At least seven members of Hong Kong’s Democratic Party — the territory’s largest opposition party — were arrested, including former party chairman Wu Chi-wai. Former lawmakers, including Helena Wong, Lam Cheuk-ting, and James To, were also arrested, according to a post on the party’s Facebook page.

Benny Tai, a key figure in Hong Kong’s 2014 Occupy Central protests and a former law professor, was also arrested, according to local media reports. Tai was one of the main organizers of the primaries.

The home of Joshua Wong, a prominent pro-democracy activist who is currently serving a 13½-month prison sentence for organizing and participating in an unauthorized protest last year, was also raided this morning, according to a tweet posted from Wong’s account.

The mass arrests on Wednesday are the largest to date since the national security law was implemented in Hong Kong in June last year. In recent months, Hong Kong has jailed several pro-democracy activists including Wong and Agnes Chow for their involvement in antigovernment protests, and others have been charged under the national security law, including media tycoon and outspoken pro-democracy activist Jimmy Lai.

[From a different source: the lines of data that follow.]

/-- Settles O42: each register of the debug interface by the case that its value names. -/
theorem debugInterface : Obligations.DebugInterface := by
  unfold Obligations.DebugInterface
  intro s vf o val v hrun hlow hhigh ho
  have h : BoundVf s vf o := ⟨hrun, hlow, hhigh, ho⟩
  have hnow (v : Word) : exec (.postSliceEndNow vf v) s = .next { s with m := writeDpost s.m vf o v true } := by
    rw [exec_postSliceEndNow, execPostSliceEndNow, withVf_bound h]
  have hat (v : Word) : exec (.postSliceEndAtEiss vf v) s = .next { s with m := writeDpost s.m vf o v false } := by
    rw [exec_postSliceEndAtEiss, execPostSliceEndAtEiss, withVf_bound h]
  have hrelease : exec (.release vf v) s = .next { s with m := writeRelease s.m vf o v } := by
    rw [exec_release, execRelease, withVf_bound h]
  refine ⟨⟨setStep s.m vf o val, ?_, ?_⟩, ⟨setFreeze s.m vf o val, ?_, ?_⟩, ⟨fun hc => ⟨?_, ?_⟩, fun hc hb => ?_,
    fun hc hb hclass => ?_, fun hc hb hunit hclass => ?_⟩,
        ⟨fun core i rest hheld => ⟨fun hpre => ?_, fun m2 hpre hok => ?_,
    fun e hpre herr => ?_⟩, fun r hfree hr => ?_, fun hfree hr => ?_⟩, ⟨fun hp => ?_, fun hp => ?_⟩, fun hgo => ?_,
    fun hgo => ?_, fun r im hr hw hown him => ?_, fun id hid => ?_⟩
  · rw [exec_singleStep, execSingleStep, withVf_bound h]
  · rw [setStep_eq]
    exact dctlWritten_facts ..
  · rw [exec_engineFreeze, execEngineFreeze, withVf_bound h]
  · rw [setFreeze_eq]
    exact dctlWritten_facts ..
  · exact (hnow v).trans (next_congr (writeDpost_foreign true hc))
  · exact (hat v).trans (next_congr (writeDpost_foreign false hc))
  · exact (hnow v).trans (next_congr (writeDpost_now hc hb))
  · exact (hat v).trans (next_congr (writeDpost_refused hc hb hclass))
  · exact (hat v).trans (next_congr (writeDpost_posts hc hb hunit hclass))
  · exact hrelease.trans (next_congr (writeRelease_parked hheld hpre))
  · exact hrelease.trans (next_congr (writeRelease_goesOn hheld hpre hok))
  · exact hrelease.trans (next_congr (writeRelease_fails hheld hpre herr))
  · exact hrelease.trans (next_congr (writeRelease_record hfree hr))
  · exact hrelease.trans (next_congr (writeRelease_none hfree hr))
  · rw [exec_catchRecords, execCatchRecords, withVf_bound h]
    exact next_congr (if_pos hp)
  · rw [exec_catchRecords, execCatchRecords, withVf_bound h]
    exact next_congr (if_neg hp)
  · rw [exec_go, execGo, withVf_bound h]
    exact next_congr (if_pos hgo)
  · rw [exec_go, execGo, withVf_bound h]
    exact next_congr (if_neg (Bool.eq_false_iff.1 hgo))
  · have himage : savedImage s.m o r.id = some im := (savedImage_withheld hr hw hown).trans him
    unfold savedScalar savedLoop savedRow
    rw [himage]
    exact ⟨fun k hk => congrArg some (if_neg hk), rfl, rfl, fun k => rfl⟩
  · unfold savedScalar savedLoop savedRow
    rw [savedImage_none hid]
    exact ⟨rfl, fun k => ⟨rfl, rfl⟩⟩
end
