-- ==== Sys2Proof/Machine/Window.lean ====
section
/-! DEFINITION. The address generators (chapter 04): the fields of their descriptors (Table 4-2, Table 4-3), the
window geometry and the classes of a tap (R144, R145), regrouping (R155), the layout of a stored row (R142), linear
addresses (R140), the rotation of row blocks (R67) and the first row that an output row needs (R158). -/
namespace Sys2Proof.Machine

open Sys2Proof

/-- Bits [hi:lo] of a word as a number. -/
def bits (w : W64) (lo n : Nat) : Nat := w.toNat / 2 ^ lo % 2 ^ n

/-- A window descriptor, decoded (Table 4-2): sizes, not sizes minus 1. -/
structure WinDesc where
  iw : Nat
  ih : Nat
  ch : Nat
  fmt : Fmt
  /-- rows carry a header word: A4 and A8, and the gradient rows of a companion (R142, R372) -/
  hdr : Bool
  m : Nat
  opk : Nat
  lpix : Nat
  ltap : Nat
  lgrp : Nat
  regrp : Nat
  kh : Nat
  kw : Nat
  sh : Nat
  sw : Nat
  dh : Nat
  dw : Nat
  zh : Nat
  zw : Nat
  bh : Nat
  bw : Nat
  g : Nat
  pt : Nat
  pb : Nat
  pl : Nat
  pr : Nat
  padsrc : Bool
  padc : Nat
  rpitch : Nat
  pbw : Nat
  rb : Nat
  ncore : Nat
  cidx : Nat
  deriving DecidableEq, Repr

/-- The fields of a window descriptor's four words (Table 4-2). -/
def winDesc (grad : Bool) (w0 w1 w2 w3 : W64) : WinDesc :=
  let f := fmtOfCode (bits w0 38 3)
  { iw := bits w0 0 14 + 1, ih := bits w0 14 14 + 1, ch := bits w0 28 10 + 1, fmt := f, hdr := fmtHasHeader f || (grad && f == .e5m2),
    m := bits w0 41 4 + 1, opk := bits w0 45 4, lpix := bits w0 49 4, ltap := bits w0 53 4, lgrp := bits w0 57 4,
    regrp := bits w0 61 2,
    kh := bits w1 0 5 + 1, kw := bits w1 5 5 + 1, sh := bits w1 10 6 + 1, sw := bits w1 16 6 + 1,
    dh := bits w1 22 8 + 1, dw := bits w1 30 8 + 1, zh := bits w1 38 4 + 1, zw := bits w1 42 4 + 1,
    bh := bits w1 46 4 + 1, bw := bits w1 50 4 + 1, g := bits w1 54 10 + 1,
    pt := bits w2 0 8, pb := bits w2 8 8, pl := bits w2 16 8, pr := bits w2 24 8,
    padsrc := bits w2 34 1 == 1, padc := bits w2 35 16,
    rpitch := bits w3 0 18, pbw := bits w3 18 6 + 1, rb := bits w3 24 8 + 1, ncore := bits w3 32 10 + 1,
    cidx := bits w3 42 10 }

/-- A row-output descriptor, decoded (Table 4-3). -/
structure OutDesc where
  ow : Nat
  oh : Nat
  co : Nat
  m : Nat
  opk : Nat
  lpix : Nat
  lout : Nat
  finq : Nat
  pbw : Nat
  rb : Nat
  ncore : Nat
  cidx : Nat
  deriving DecidableEq, Repr

/-- The fields of a row-output descriptor's words. -/
def outDesc (w0 w1 w3 : W64) : OutDesc :=
  { ow := bits w0 0 14 + 1, oh := bits w0 14 14 + 1, co := bits w0 28 10 + 1, m := bits w0 41 4 + 1,
    opk := bits w0 45 4, lpix := bits w0 49 4, lout := bits w0 53 4, finq := bits w1 0 13,
    pbw := bits w3 18 6 + 1, rb := bits w3 24 8 + 1, ncore := bits w3 32 10 + 1, cidx := bits w3 42 10 }

/-- A word of a core's descriptor: address generator, index, word. -/
def Core.descWord (k : Core) (ag idx w : Nat) : W64 := tblGet 0#64 k.desc ((ag * 16 + idx) * 4 + w)
def Core.win (k : Core) (ag idx : Nat) : WinDesc :=
  winDesc (k.kind == .companion) (k.descWord ag idx 0) (k.descWord ag idx 1) (k.descWord ag idx 2) (k.descWord ag idx 3)
def Core.outD (k : Core) (idx : Nat) : OutDesc :=
  outDesc (k.descWord 2 idx 0) (k.descWord 2 idx 1) (k.descWord 2 idx 3)

/-! ## Loop counters -/

/-- The counter of a loop level, 0 when it is not active. -/
def counterOf (ls : List LoopFrame) (lev : Nat) : Nat :=
  match ls.find? (fun f => f.level.toNat == lev) with | some f => f.count | none => 0

/-- The counter that a four-bit loop-level field names; 0 when bit [3] is clear (chapter 04, Descriptors). -/
def fieldCounter (ls : List LoopFrame) (f : Nat) : Nat := if f / 8 % 2 == 1 then counterOf ls (f % 8) else 0

/-- Advance the innermost active loop by one trip, carrying outward; the outermost wraps to 0 (R119). -/
def advance : List LoopFrame → List LoopFrame
  | [] => []
  | f :: t => if f.count < f.tripM1 then { f with count := f.count + 1 } :: t else { f with count := 0 } :: advance t

/-! ## Geometry (R144) -/

def WinDesc.keh (d : WinDesc) : Nat := (d.kh - 1) * d.dh + 1
def WinDesc.kew (d : WinDesc) : Nat := (d.kw - 1) * d.dw + 1
def WinDesc.zih (d : WinDesc) : Nat := (d.ih - 1) * d.zh + 1
def WinDesc.ziw (d : WinDesc) : Nat := (d.iw - 1) * d.zw + 1
/-- OH and OW of R144. -/
def WinDesc.oh (d : WinDesc) : Nat := (d.zih + d.pt + d.pb - d.keh) / d.sh + 1
def WinDesc.ow (d : WinDesc) : Nat := (d.ziw + d.pl + d.pr - d.kew) / d.sw + 1

/-- The class of a tap (R145): outside the image, between real pixels, or at a pixel of the image. -/
inductive TapClass where
  | pad | zero | read (row col : Nat)
  deriving DecidableEq, Repr

/-- Where the tap of run index `i` lies for output row `y` (R145). -/
def WinDesc.tap (d : WinDesc) (ls : List LoopFrame) (y i : Nat) : TapClass :=
  let x := fieldCounter ls d.lpix * d.pbw + i
  let t := fieldCounter ls d.ltap
  let v : Int := (y * d.sh : Nat) - (d.pt : Int) + (t / d.kw * d.dh : Nat)
  let u : Int := (x * d.sw : Nat) - (d.pl : Int) + (t % d.kw * d.dw : Nat)
  if v < 0 || v > ((d.ih - 1) * d.zh : Nat) || u < 0 || u > ((d.iw - 1) * d.zw : Nat) then .pad
  else if v.toNat % d.zh != 0 || u.toNat % d.zw != 0 then .zero
  else .read (v.toNat / d.zh) (u.toNat / d.zw)

/-! ## Stored rows (R142) -/

/-- Channels of quantisation row `q` of a row of `c` channels, and their padded number. -/
def rowChans (c q : Nat) : Nat := min 64 (c - 64 * q)
def padChans (n : Nat) : Nat :=
  if n ≤ 1 then 1 else if n ≤ 2 then 2 else if n ≤ 4 then 4 else if n ≤ 8 then 8
  else if n ≤ 16 then 16 else if n ≤ 32 then 32 else if n ≤ 48 then 48 else 64

/-- Words of quantisation row `q` of a stored row: its header, and its values packed. -/
def qrowWords (f : Fmt) (hdr : Bool) (width c q : Nat) : Nat :=
  (if hdr then 1 else 0) + (width * padChans (rowChans c q) * fmtBits f + 63) / 64

/-- qoffset of R145: the words of quantisation rows 0 to q − 1. -/
def qoffset (f : Fmt) (hdr : Bool) (width c q : Nat) : Nat := ((List.range q).map (qrowWords f hdr width c)).sum

/-- Words of a stored row. -/
def storedWords (f : Fmt) (hdr : Bool) (width c : Nat) : Nat := qoffset f hdr width c ((c + 63) / 64)

/-- A value of a stored row: its word, its bit place in the word and the word of its header, relative to the
first word of stored row 0. -/
structure Place where
  word : Nat
  bit : Nat
  header : Option Nat
  deriving DecidableEq, Repr

/-- Place of channel `c` of pixel `col` in stored row `row`, a row of `width` pixels and `chans` channels. -/
def placeOf (f : Fmt) (hdr : Bool) (rpitch width chans row col c : Nat) : Place :=
  let q := c / 64
  let base := row * rpitch + qoffset f hdr width chans q
  let bit := (col * padChans (rowChans chans q) + c % 64) * fmtBits f
  { word := base + (if hdr then 1 else 0) + bit / 64, bit := bit % 64, header := if hdr then some base else none }

/-- The stored place of lane `t` of input group `g` at image pixel (r, c) of member `m`; none for a lane beyond
the channels, which is fed the zero point (R145, R155). -/
def WinDesc.lanePlace (d : WinDesc) (mem r c g t : Nat) : Option Place :=
  let o := 16 * g + t
  match d.regrp with
  | 1 =>
    if d.ch ≤ o then none
    else
      let cp := d.ch / (d.bh * d.bw)
      let dy := o / (d.bw * cp)
      let dx := o / cp % d.bw
      some (placeOf d.fmt d.hdr d.rpitch (d.iw * d.bw) cp ((r * d.bh + dy) * d.m + mem) (c * d.bw + dx) (o % cp))
  | 2 =>
    if d.ch ≤ o then none
    else
      let so := (r % d.bh * d.bw + c % d.bw) * d.ch + o
      some (placeOf d.fmt d.hdr d.rpitch (d.iw / d.bw) (d.ch * d.bh * d.bw) (r / d.bh * d.m + mem) (c / d.bw) so)
  | _ =>
    let q := g / 4
    if d.ch ≤ 64 * q || padChans (rowChans d.ch q) ≤ 16 * (g % 4) + t then none
    else some (placeOf d.fmt d.hdr d.rpitch d.iw d.ch (r * d.m + mem) c o)

/-- Padded channels of a pixel over all its quantisation rows. -/
def padTotal (c : Nat) : Nat := ((List.range ((c + 63) / 64)).map (fun q => padChans (rowChans c q))).sum

/-- A value of a row by its place in pixel-major, channel-minor order with padded channels: its pixel and channel; none past
the row or for a padded channel (R154, R155). -/
def flatValue (width chans e : Nat) : Option (Nat × Nat) :=
  let cp := max (padTotal chans) 1
  if width ≤ e / cp || chans ≤ e % cp then none else some (e / cp, e % cp)

/-- The stored places of the 16 values that a cycle of a regroup stage takes, cycle `x` of row `y` (kind 4, Table 4-4). -/
def WinDesc.regroupPlaces (d : WinDesc) (mem y x : Nat) : List (Option Place) :=
  (List.range 16).map (fun t => (flatValue d.iw d.ch (16 * x + t)).bind (fun e => d.lanePlace mem y e.1 (e.2 / 16) (e.2 % 16)))

/-- The rows of a frame as stored, and the stored line of a line of the image that the window sees. -/
def WinDesc.storedLine (d : WinDesc) (r : Nat) : Nat :=
  match d.regrp with | 1 => r * d.bh | 2 => r / d.bh | _ => r
def WinDesc.storedRows (d : WinDesc) : Nat :=
  (match d.regrp with | 1 => d.ih * d.bh | 2 => d.ih / d.bh | _ => d.ih) * d.m

/-! ## Rotation (R67, R156) and release (R158) -/

/-- The output rows (line, member) that position `cidx` of `n` produces in its frame `f`, in turn. -/
def rotationRows (oh m rb n cidx f : Nat) : List (Nat × Nat) :=
  let bf := (oh + rb - 1) / rb * m
  ((List.range bf).filter (fun b => (f * bf + b) % n == cidx)).flatMap (fun b =>
    ((List.range rb).map (fun i => b / m * rb + i)).filterMap (fun y => if y < oh then some (y, b % m) else none))

def WinDesc.rows (d : WinDesc) (f : Nat) : List (Nat × Nat) := rotationRows d.oh d.m d.rb d.ncore d.cidx f
def OutDesc.rows (d : OutDesc) (f : Nat) : List (Nat × Nat) := rotationRows d.oh d.m d.rb d.ncore d.cidx f

/-- The first stored row that output row `y` of member `mem` needs (R158). -/
def WinDesc.firstRow (d : WinDesc) (y mem : Nat) : Nat :=
  let top := y * d.sh - d.pt
  let r0 := min ((top + d.zh - 1) / d.zh) (d.ih - 1)
  d.storedLine r0 * d.m + mem

/-! ## Linear descriptors (R140) -/

/-- A signed 12-bit step. -/
def signed12 (n : Nat) : Int := if n < 2048 then n else (n : Int) - 4096

/-- The address of a linear descriptor for the loop counters and the run index.
Assumption 142 (DESIGN CHOICE): unsafe. -/
def linearAddr (w0 w1 w2 : W64) (ls : List LoopFrame) (run : Nat) : Nat :=
  let term (e : Nat) : Int :=
    let src := bits w1 (16 * e) 4
    let step := signed12 (bits w1 (16 * e + 4) 12)
    if src < 8 then step * counterOf ls src else if src == 8 then step * run else 0
  let a : Int := (bits w0 0 13 : Int) + term 0 + term 1 + term 2 + term 3
  let wrap := bits w2 0 14
  if wrap == 0 then (a % 8192).toNat else (a % (wrap : Int)).toNat

def Core.linear (k : Core) (ag idx : Nat) (ls : List LoopFrame) (run : Nat) : Nat :=
  linearAddr (k.descWord ag idx 0) (k.descWord ag idx 1) (k.descWord ag idx 2) ls run

/-- OPK of a descriptor (Table 4-1). -/
def Core.opk (k : Core) (ag idx : Nat) : Nat := bits (k.descWord ag idx 0) 45 4

/-! ## Codes of a word -/

/-- The code of `b` bits at a bit place of a payload. -/
def codeAt (w : W64) (bit b : Nat) : Nat := w.toNat / 2 ^ bit % 2 ^ b

/-- What a row header says of the codes of its row (Table 5-5): the constant, or the scale and zero point. -/
inductive RowCode where
  | const (x : Num) | scaled (scale : W32) (zp : Nat)
  deriving DecidableEq, Repr

def rowCode (h : W64) : RowCode :=
  let sc := bits h 24 8
  if sc == 0 then .const (ofCode .bf16 (bits h 0 16))
  else .scaled (to32 (.fin (rowScale (h.extractLsb' 32 32) sc))) (bits h 16 8)

/-- A code as a multiplier input (R112, R113). -/
def expandCode (f : Fmt) (h : Option W64) (zp16 code : Nat) : X19 :=
  match f with
  | .a4 | .a8 =>
    match rowCode (h.getD 0#64) with
    | .const x => toX19 x
    | .scaled s z => expandInt (toX19 (of32 s)) z code
  | .u16 => expandU16 zp16 code
  | g =>
    match h with
    | none => expandFloat g code
    | some w =>
      match rowCode w with
      | .const x => toX19 x
      | .scaled s _ => toX19 (numMul (of32 s) (flush (ofCode g code)))

/-- A code as an FP32 join operand (R122): d × s rounded once, nothing rounded to X19. -/
def joinCode (f : Fmt) (h : Option W64) (zp16 code : Nat) : W32 :=
  match f with
  | .a4 | .a8 =>
    match rowCode (h.getD 0#64) with
    | .const x => to32 x
    | .scaled s z => to32 (numMul (of32 s) (.fin (dyInt (codeDiff code z) 0)))
  | .u16 => to32 (.fin (dyInt (codeDiff code zp16) 0))
  | g => to32 (flush (ofCode g code))

/-- The pad value of a window (R146). -/
def WinDesc.padX19 (d : WinDesc) : X19 := if d.padsrc then expandFloat .bf16 d.padc else 0#19

end Sys2Proof.Machine
end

Pro-democracy activists and lawmakers had last July held an unofficial primary election to figure out which candidates they should field in a now-postponed legislative election that would boost their chances of gaining a majority of seats in legislature. Gaining a majority would allow the pro-democracy camp to vote against what they deemed to be pro-Beijing government policies.

More than 600,000 people in Hong Kong voted in the primaries, although pro-Beijing lawmakers and politicians criticized the event and warned that it could be in breach of the territory’s national security law, which was imposed on Hong Kong by Beijing in June to quash dissent following months of anti-government protests.

Beijing also blasted the primaries as “illegal,” calling it a “serious provocation” of Hong Kong’s current electoral system.

Following the handover of Hong Kong to China by the British in 1997, the semi-autonomous Chinese territory has operated on a “one country, two systems” framework that affords it freedoms not found on the mainland. In recent years, Beijing has asserted more control, drawing criticism that Hong Kong’s freedoms were under attack.

The legislative elections, originally slated to be held in September, were later postponed for a year after Hong Kong leader Carrie Lam claimed that holding elections would be a risk to public health given the coronavirus pandemic. The pro-democracy camp denounced the postponement as unconstitutional.

In November, all of Hong Kong’s pro-democracy lawmakers resigned en masse after Beijing passed a resolution that led to the disqualification of four of its camp.